NLP/Sequence to Sequence

Sequence-to-Sequence

RNN의 구조 중 many to many의 구조. (입력도 sequence 출력도 sequence)

encoder와 decoder는 서로 파라미터를 공유하지 않는다.

encoder의 마지막 timestep의 hidden state vector는 decoder의 h_0의 역할을 한다.
decoder에서의 문장 생성시에, 첫 번째 단어로 <SoS> 토큰을 넣어준다. (Start of Sentence)
또한 마지막에는 <EoS> 토큰을 넣어준다. (End of Sentence)

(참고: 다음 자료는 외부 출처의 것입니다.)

/-- R94, R96: RESTORE returns the ISOLATED groups of the mask, and CLEAR_FAULT those in FAULT, to STOPPED;
their drives are judged, and a group whose drives are all failed is in FAULT with ALL_DRIVES. Groups in
any other state stand. -/
def Obligations.RestoreAndClearReturn : Prop :=
  ∀ (h : Head) (c : Cls) (s : State) (groups : BitVec 32) (cmd : Instr) (action : Nat) (out : FanState),
    s.accepts h c → groups.toNat < 16777216 →
    (cmd = .fanControlRestore h groups ∧ action = 1 ∧ out = .isolated ∧
        (c = .service ∨ c = .operator ∧
          ∀ n g, groups.getLsbD n = true → Table.get s.fans n = some g → s.permits .operator g.served = true) ∨
      cmd = .fanControlClearFault h groups ∧ action = 2 ∧ out = .fault ∧ c = .service) →
    let named := fun n => groups.getLsbD n && (Table.get s.fans n).isSome
    let body : Request := .fanControl groups action
    ((∀ n, named n = false) → groups ≠ 0 → s.refuses cmd h body .noSuch) ∧
    ((∃ n, named n = true) →
      let ns := (List.range 24).filter named
      let returned := fun g : Fan =>
        if g.state = out then s.drivesJudged { g with state := .stopped, faultCause := none } else g
      ∃ t, exec cmd s = .next t ∧
        (∀ n, Table.get t.fans n =
          (Table.get s.fans n).map (fun g => if groups.getLsbD n then returned g else g)) ∧
        (∀ n, n ∈ t.queue → n ∈ s.queue) ∧
        (t.port h.port).service = some (answer h body .ok (byte ns.length :: ns.flatMap (fun n =>
          [byte n, flagByte ((Table.get s.fans n).any (fun g => decide (g.state = out))),
           byte (((Table.get s.fans n).map (fun g => (returned g).state.code)).getD 0)]))) ∧
        t.serviceKey = h.key ∧ (t.port h.port).waiting = (s.port h.port).waiting ∧ s.airOnly t ∧
        s.keepsBut t [.serviceKey, .places h.port, .fans, .queue, .zones, .signs, .items .main, .items .panel])

/-- R97, R99: DEFINE_FAN from SERVICE makes a STOPPED group, its stack empty or its FIRE entry alone while
fire mode is active, its target computed and its drives judged; a defined group of the number is replaced
whole. RETIRE_FAN outside fire mode makes a group undefined. Either way the number has left the queue. -/
def Obligations.DefineAndRetireFan : Prop :=
  (∀ (h : Head) (s : State) (group : Nat) (zones : ZoneSet) (drives : List Nat) (fields : FanFields),
    s.accepts h .service → group ≤ 23 → zones ≠ 0 → 1 ≤ drives.length → drives.length ≤ 4 →
    fanFieldsInRange fields = true → s.zonesDefined zones = true →
    (∀ n ∈ drives, n ≤ 255 ∧ s.kindOf n = some .fan) → drives.Nodup →
    (∀ e ∈ s.fans, e.1 ≠ group → ∀ d ∈ e.2.drives, d.node ∉ drives) →
    (Table.has s.fans group = true → s.fire.taken = true →
      s.refuses (.defineFan h group zones drives fields) h (.defineFan group zones drives fields) .fireLock) ∧
    (Table.has s.fans group = false ∨ s.fire.taken = false →
      let st := fanFieldsApplied fields FanSettings.default
      let g : Fan :=
        { served := zones, drives := drives.map (fun n => { node := n, report := none }), settings := st
          state := .stopped, target := 0, commanded := 0, grantedAt := none, proof := none
          degraded := false, faultCause := none
          stack := if s.fire.taken
            then [{ cls := .fire, expiry := none, tag := 0
                    level := if s.fire.zone.any (fun z => zones.getLsbD z) then st.fireIn else st.fireOut }]
            else [] }
      let g' := s.drivesJudged { g with target := s.targetOf g }
      ∃ t, exec (.defineFan h group zones drives fields) s = .next t ∧
        Table.get t.fans group = some g' ∧ (∀ n, n ≠ group → Table.get t.fans n = Table.get s.fans n) ∧
        t.queue = s.queue.filter (fun n => decide (n ≠ group)) ∧
        (t.port h.port).service =
          some (answer h (.defineFan group zones drives fields) .ok (t.fanView group g')) ∧
        t.serviceKey = h.key ∧ (t.port h.port).waiting = (s.port h.port).waiting ∧ s.airOnly t ∧
        s.keepsBut t [.serviceKey, .places h.port, .fans, .queue, .zones, .signs, .items .main, .items .panel])) ∧
  (∀ (h : Head) (s : State) (group : Nat) (g : Fan),
    s.accepts h .service → s.tablesSound → group ≤ 23 → Table.get s.fans group = some g →
    (s.fire.taken = true → s.refuses (.retireFan h group) h (.retireFan group) .fireLock) ∧
    (s.fire.taken = false →
      ∃ t, exec (.retireFan h group) s = .next t ∧
        Table.get t.fans group = none ∧ (∀ n, n ≠ group → Table.get t.fans n = Table.get s.fans n) ∧
        t.queue = s.queue.filter (fun n => decide (n ≠ group)) ∧
        (t.port h.port).service = some (answer h (.retireFan group) .ok (s.fanView group g)) ∧
        t.serviceKey = h.key ∧ (t.port h.port).waiting = (s.port h.port).waiting ∧ s.airOnly t ∧
        s.keepsBut t [.serviceKey, .places h.port, .fans, .queue, .zones, .signs, .items .main, .items .panel]))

Seq2Seq model with Attention

Seq-to-Seq 모델에서 순차적으로 단어의 정보를 매 time step마다 축적해가면서 hidden state vector를 생성하는 과정

많은 Sequence를 거치면서 정보가 손실될 수 있다. 때문에 각각의 hidden state vector를 decoder에 넘겨줘서 정보 손실을 최소화 한다.

encoder의 hidden state vector 와 decoder의 hidden state vector의 내적으로 attention output(context vector)을 구해낸다.
(파란색이 encoder, 빨간색이 decoder)

Teacher forcing : 잘못된 예측을 막는 것.

Seq2Seq 모델 구현 실습

Encoder, Decoder 를 구현하고 이를 이용해서 seq2seq모델을 구현한다.

패키지 import 및 데이터 전처리

from tqdm import tqdm
from torch import nn
from torch.nn.utils.rnn import pack_padded_sequence, pad_packed_sequence
import torch
import randomon

데이터 설정 및 전처리

vocab_size = 100
pad_id = 0
sos_id = 1 # start token
eos_id = 2 # end token

src_data = [
  [3, 77, 56, 26, 3, 55, 12, 36, 31],
  [58, 20, 65, 46, 26, 10, 76, 44],
  [58, 17, 8],
  [59],
  [29, 3, 52, 74, 73, 51, 39, 75, 19],
  [41, 55, 77, 21, 52, 92, 97, 69, 54, 14, 93],
  [39, 47, 96, 68, 55, 16, 90, 45, 89, 84, 19, 22, 32, 99, 5],
  [75, 34, 17, 3, 86, 88],
  [63, 39, 5, 35, 67, 56, 68, 89, 55, 66],
  [12, 40, 69, 39, 49]
]

trg_data = [
  [75, 13, 22, 77, 89, 21, 13, 86, 95],
  [79, 14, 91, 41, 32, 79, 88, 34, 8, 68, 32, 77, 58, 7, 9, 87],
  [85, 8, 50, 30],
  [47, 30],
  [8, 85, 87, 77, 47, 21, 23, 98, 83, 4, 47, 97, 40, 43, 70, 8, 65, 71, 69, 88],
  [32, 37, 31, 77, 38, 93, 45, 74, 47, 54, 31, 18],
  [37, 14, 49, 24, 93, 37, 54, 51, 39, 84],
  [16, 98, 68, 57, 55, 46, 66, 85, 18],
  [20, 70, 14, 6, 58, 90, 30, 17, 91, 18, 90],
  [37, 93, 98, 13, 45, 28, 89, 72, 70]
]

trg_data = [[sos_id]+seq+[eos_id] for seq in tqdm(trg_data)] # target data에 start, end token 추가

# 패딩 추가 함수
def padding(data, is_src=True):
  max_len = len(max(data, key=len))
  print(f"Maximum sequence length: {max_len}")

  valid_lens = []
  for i, seq in enumerate(tqdm(data)):
    valid_lens.append(len(seq))
    if len(seq) < max_len:
      data[i] = seq + [pad_id] * (max_len - len(seq))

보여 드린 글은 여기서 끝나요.